‘God, life is so strange’: Keaton on pets, entrances, wine and why she’s ‘really fancy’
Right before her dog nearly passes away, my conversation with Diane Keaton is chaotic. There’s a delay on the line. Dialogue stops and starts like a delivery truck. I’d emailed questions but she hasn’t read them. She desires to talk about doors. Each response comes filled with qualifications. It’s fun and nerve-wracking – and smart. She wants to escape her own interview.
Hollywood’s Extremely Modest Celebrity
Now 77, the film industry’s most humble star doesn’t do video calls. Nor does her role in the Book Club films, the latest of which starts with her having difficulty to speak via her computer to best friends played by Jane Fonda, Mary Steenburgen and Candice Bergen.
“It’s always better when you don’t see me,” she says, “or see them, because it turns quite odd, you know? I suppose I mean: it’s not terrible or anything, but it’s a bit unusual.” We converse, stop, interrupt each other again, a car crash of chatter.

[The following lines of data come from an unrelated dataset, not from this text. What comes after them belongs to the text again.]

/-- 02 R56, R532: a close by DRAIN of a stream in IDLE, RUN, PAUSED or ENDED makes it DRAIN, one of a stream in DRAIN or whose
close is under way changes nothing, both answer OK; of a FAULTED stream it answers STREAM_FAULTED. A close by ABORT discards its
queue, keeps the entry until its work is done, which commits nothing, and answers OK at once. 02 R44 to R46, R56: when a close
ends its entry is FREE under the next generation, so that the old handle names no stream, and the last event queued is
STREAM_CLOSED; before its time the command changes nothing. The record's own parity errors are met first (12 R321). -/
def Obligations.StreamCloses : Prop :=
  ((∀ (h : Hdr) (x : Word) (s : State) (i : Nat), s.accepts (.streamCloseDrain h x) h →
     let c := Instr.streamCloseDrain h x
     let w := (s.woken c).dirCheck (x.toNat % 2 ^ 17)
     w.findHandle x.toNat = some i →
     ((w.stream i).dir.state ∈ [.idle, .run, .paused, .ended] → (w.stream i).isClosing = false →
       exec c s = answered c h s (w.setStream i
         { w.stream i with dir := { (w.stream i).dir with state := .drain } }) 0 []) ∧
     ((w.stream i).dir.state ≠ .faulted → (w.stream i).dir.state = .drain ∨ (w.stream i).isClosing = true →
       exec c s = answered c h s w 0 []) ∧
     ((w.stream i).dir.state = .faulted → exec c s = answered c h s w 0x111 [])) ∧
   (∀ (h : Hdr) (x : Word) (s : State) (i : Nat), s.accepts (.streamCloseAbort h x) h →
     let c := Instr.streamCloseAbort h x
     let w := (s.woken c).dirCheck (x.toNat % 2 ^ 17)
     w.findHandle x.toNat = some i →
     let y := w.stream i
     exec c s = answered c h s ((w.deadRows i).setStream i
       { y with life := { y.life with closing := if y.life.closing = .no then .abort else y.life.closing },
                del := { y.del with queue := [], hostBuf := [], taking := false } }) 0 [])) ∧
  ((∀ (i : StreamNo) (s : State),
     ((s.stream i).dir.state = .drain → (s.stream i).del.queue = [] → s.atRest i = true →
       exec (.streamDrained i) s = .next (finish ((s.sendHostBuf i).finishClose i))) ∧
     (¬ ((s.stream i).dir.state = .drain ∧ (s.stream i).del.queue = [] ∧ s.atRest i = true) →
       exec (.streamDrained i) s = .next (finish s))) ∧
   (∀ (i : StreamNo) (s : State),
     ((s.stream i).isOpen = true → (s.stream i).isClosing = true → s.atRest i = true →
       exec (.streamAbortDone i) s = .next (finish (s.finishClose i))) ∧
     (¬ ((s.stream i).isOpen = true ∧ (s.stream i).isClosing = true ∧ s.atRest i = true) →
       exec (.streamAbortDone i) s = .next (finish s))) ∧
   (∀ (i : StreamNo) (s : State), (s.stream i).isOpen = true →
     let u := s.finishClose i
     (u.stream i).dir.state = .free ∧ (u.stream i).dir.gen = nextGen (s.stream i).dir.gen ∧
       u.findHandle ((s.stream i).handle i) = none ∧
       ∃ v : State, u = v.event 0x0203 ((s.stream i).handle i) (s.stream i).dir.domain))

/-- 02 R56, R73, R532: a pause makes PAUSED the stream it names, in a LOCKSTEP group every member, where its state is IDLE, RUN or
ENDED, and ends its takes; a resume makes each of them that is PAUSED IDLE again, with its state on the way in. A command whose
stream's state takes none changes nothing: FAULTED answers STREAM_FAULTED, DRAIN or a close under way CLOSED, a pause of a PAUSED
and a resume of a running stream OK. -/
def Obligations.StreamPausesAndResumes : Prop :=
  (∀ (h : Hdr) (x : Word) (s : State) (i : Nat), s.accepts (.streamPause h x) h →
    let c := Instr.streamPause h x
    let w := (s.woken c).dirCheck (x.toNat % 2 ^ 17)
    w.findHandle x.toNat = some i →
    ((w.stream i).dir.group = none → (w.stream i).dir.state ∈ [.idle, .run, .ended] → (w.stream i).isClosing = false →
      exec c s = answered c h s (w.setStream i
        { w.stream i with dir := { (w.stream i).dir with state := .paused },
                          del := { (w.stream i).del with taking := false } }) 0 []) ∧
    ((w.stream i).dir.state ∈ [.idle, .run, .ended] → (w.stream i).isClosing = false →
      exec c s = answered c h s (w.each (w.withGroup i) (fun s j => s.updStream j Stream.pause)) 0 []) ∧
    ((w.stream i).dir.state = .paused → (w.stream i).isClosing = false → exec c s = answered c h s w 0 []) ∧
    ((w.stream i).dir.state = .faulted → exec c s = answered c h s w 0x111 []) ∧
    ((w.stream i).dir.state ≠ .faulted → (w.stream i).dir.state = .drain ∨ (w.stream i).isClosing = true →
      exec c s = answered c h s w 0x112 [])) ∧
  (∀ (h : Hdr) (x : Word) (s : State) (i : Nat), s.accepts (.streamResume h x) h →
    let c := Instr.streamResume h x
    let w := (s.woken c).dirCheck (x.toNat % 2 ^ 17)
    w.findHandle x.toNat = some i →
    ((w.stream i).dir.group = none → (w.stream i).dir.state = .paused → (w.stream i).isClosing = false →
      exec c s = answered c h s ((w.setStream i
        { w.stream i with dir := { (w.stream i).dir with state := .idle } }).openDep i) 0 []) ∧
    ((w.stream i).dir.state = .paused → (w.stream i).isClosing = false →
      exec c s = answered c h s (w.each (w.withGroup i) (fun s j => s.resume1 j)) 0 []) ∧
    ((w.stream i).dir.state ∈ [.idle, .run, .ended] → (w.stream i).isClosing = false → exec c s = answered c h s w 0 []) ∧
    ((w.stream i).dir.state = .faulted → exec c s = answered c h s w 0x111 []) ∧
    ((w.stream i).dir.state ≠ .faulted → (w.stream i).dir.state = .drain ∨ (w.stream i).isClosing = true →
      exec c s = answered c h s w 0x112 [])) ∧
  (∀ (w : State) (i : Nat), w.withGroup i = (match (w.stream i).dir.group with
    | some g => if (w.group g).lockstep then w.members g else [i]
    | none => [i]))

/-- 02 R44: a handle is its entry's index in bits 16:0 and its generation in bits 31:17, of 1 to 32,767; it names the open
entry, and no generation issued is 0, so that the handle 0 names no stream. 02 R46: a handle of another generation, or of a FREE
entry, answers STALE_HANDLE, counted and flagged, and changes no stream, for every message that names a stream. (`w` is the
state once the record's own parity errors are met, 12 R321: without one it is the state the message finds.) -/
def Obligations.StaleHandles : Prop :=
  (∀ (s : State) (i : Nat), i < 131072 → (s.stream i).isOpen = true → 1 ≤ (s.stream i).dir.gen → (s.stream i).dir.gen ≤ 32767 →
    s.handle i < 2 ^ 32 ∧ s.handle i % 2 ^ 17 = i ∧ s.handle i / 2 ^ 17 = (s.stream i).dir.gen ∧
    s.findHandle (s.handle i) = some i) ∧
  (∀ g, 1 ≤ g → g ≤ 32767 → 1 ≤ nextGen g ∧ nextGen g ≤ 32767) ∧
  (∀ s : State, (∀ i, (s.stream i).dir.gen ≠ 0) → s.findHandle 0 = none) ∧
  (∀ (c : Instr) (h : Hdr) (x : Word) (g : Half) (b : Bool) (m : FeatureMsg) (e : ExportParams) (s : State), m.handle = x →
    e.handle = x →
    c ∈ [.streamCloseDrain h x, .streamCloseAbort h x, .streamPause h x, .streamResume h x, .streamSetGroup h x g,
         .streamStats h x b, .feature h m, .packExportSnapshot h e, .packExportMove h e] →
    s.accepts c h →
    let w := (s.woken c).dirCheck (x.toNat % 2 ^ 17)
    ((w.stream (x.toNat % 2 ^ 17)).dir.gen ≠ x.toNat / 2 ^ 17 ∨ (w.stream (x.toNat % 2 ^ 17)).isOpen = false) →
    exec c s = answered c h s ((w.inc .sdirStaleCnt).flag .sdirEvt 0 0) 0x101 []) ∧
  (∀ (s : State) (i : Nat), s.memx.badWords = [] → s.dirCheck i = s)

Indeed, phone is so much better, I say, and if there’s any more pleasant sound than Diane Keaton laughing at your joke, I’d like to hear it.
A brief silence. “I think a little goes plenty,” she says. “I mean, don’t do much more.” Once again, I’m uncertain what she meant.
Follow-Up Film
In any case, in the sequel to Book Club, a follow-up to the 2018 hit, Keaton again plays Diane, a woman in her 70s, bumbling, eccentric, partial to men’s tailoring and wide-brimmed hats. “We borrowed a bunch of ideas from her life,” says filmmaker Bill Holderman, who collaborated with his wife, Erin Simms, who speak to me over Zoom a few days later. Keaton did propose they change her character’s name, says Simms. “Something like ‘Leslie’. But it was already the second day of shooting.”
In the original movie, the widowed Diane connects with the actor. In the follow-up, the four friends go to Italy for Fonda’s bachelorette party. Cue big dinners, long montages (dresses, shops, naked statues), endless innuendo and a surprisingly big part for the show’s Hugh Quarshie. And booze. So much booze.
I was impressed by the drinking, I say; is it true to life? “Absolutely,” says Keaton enthusiastically. “Around 6 in the morning I’ll have a Lillet, or a chardonnay.” Currently 11am; how many bottles down is she? “Oh God, maybe 25?”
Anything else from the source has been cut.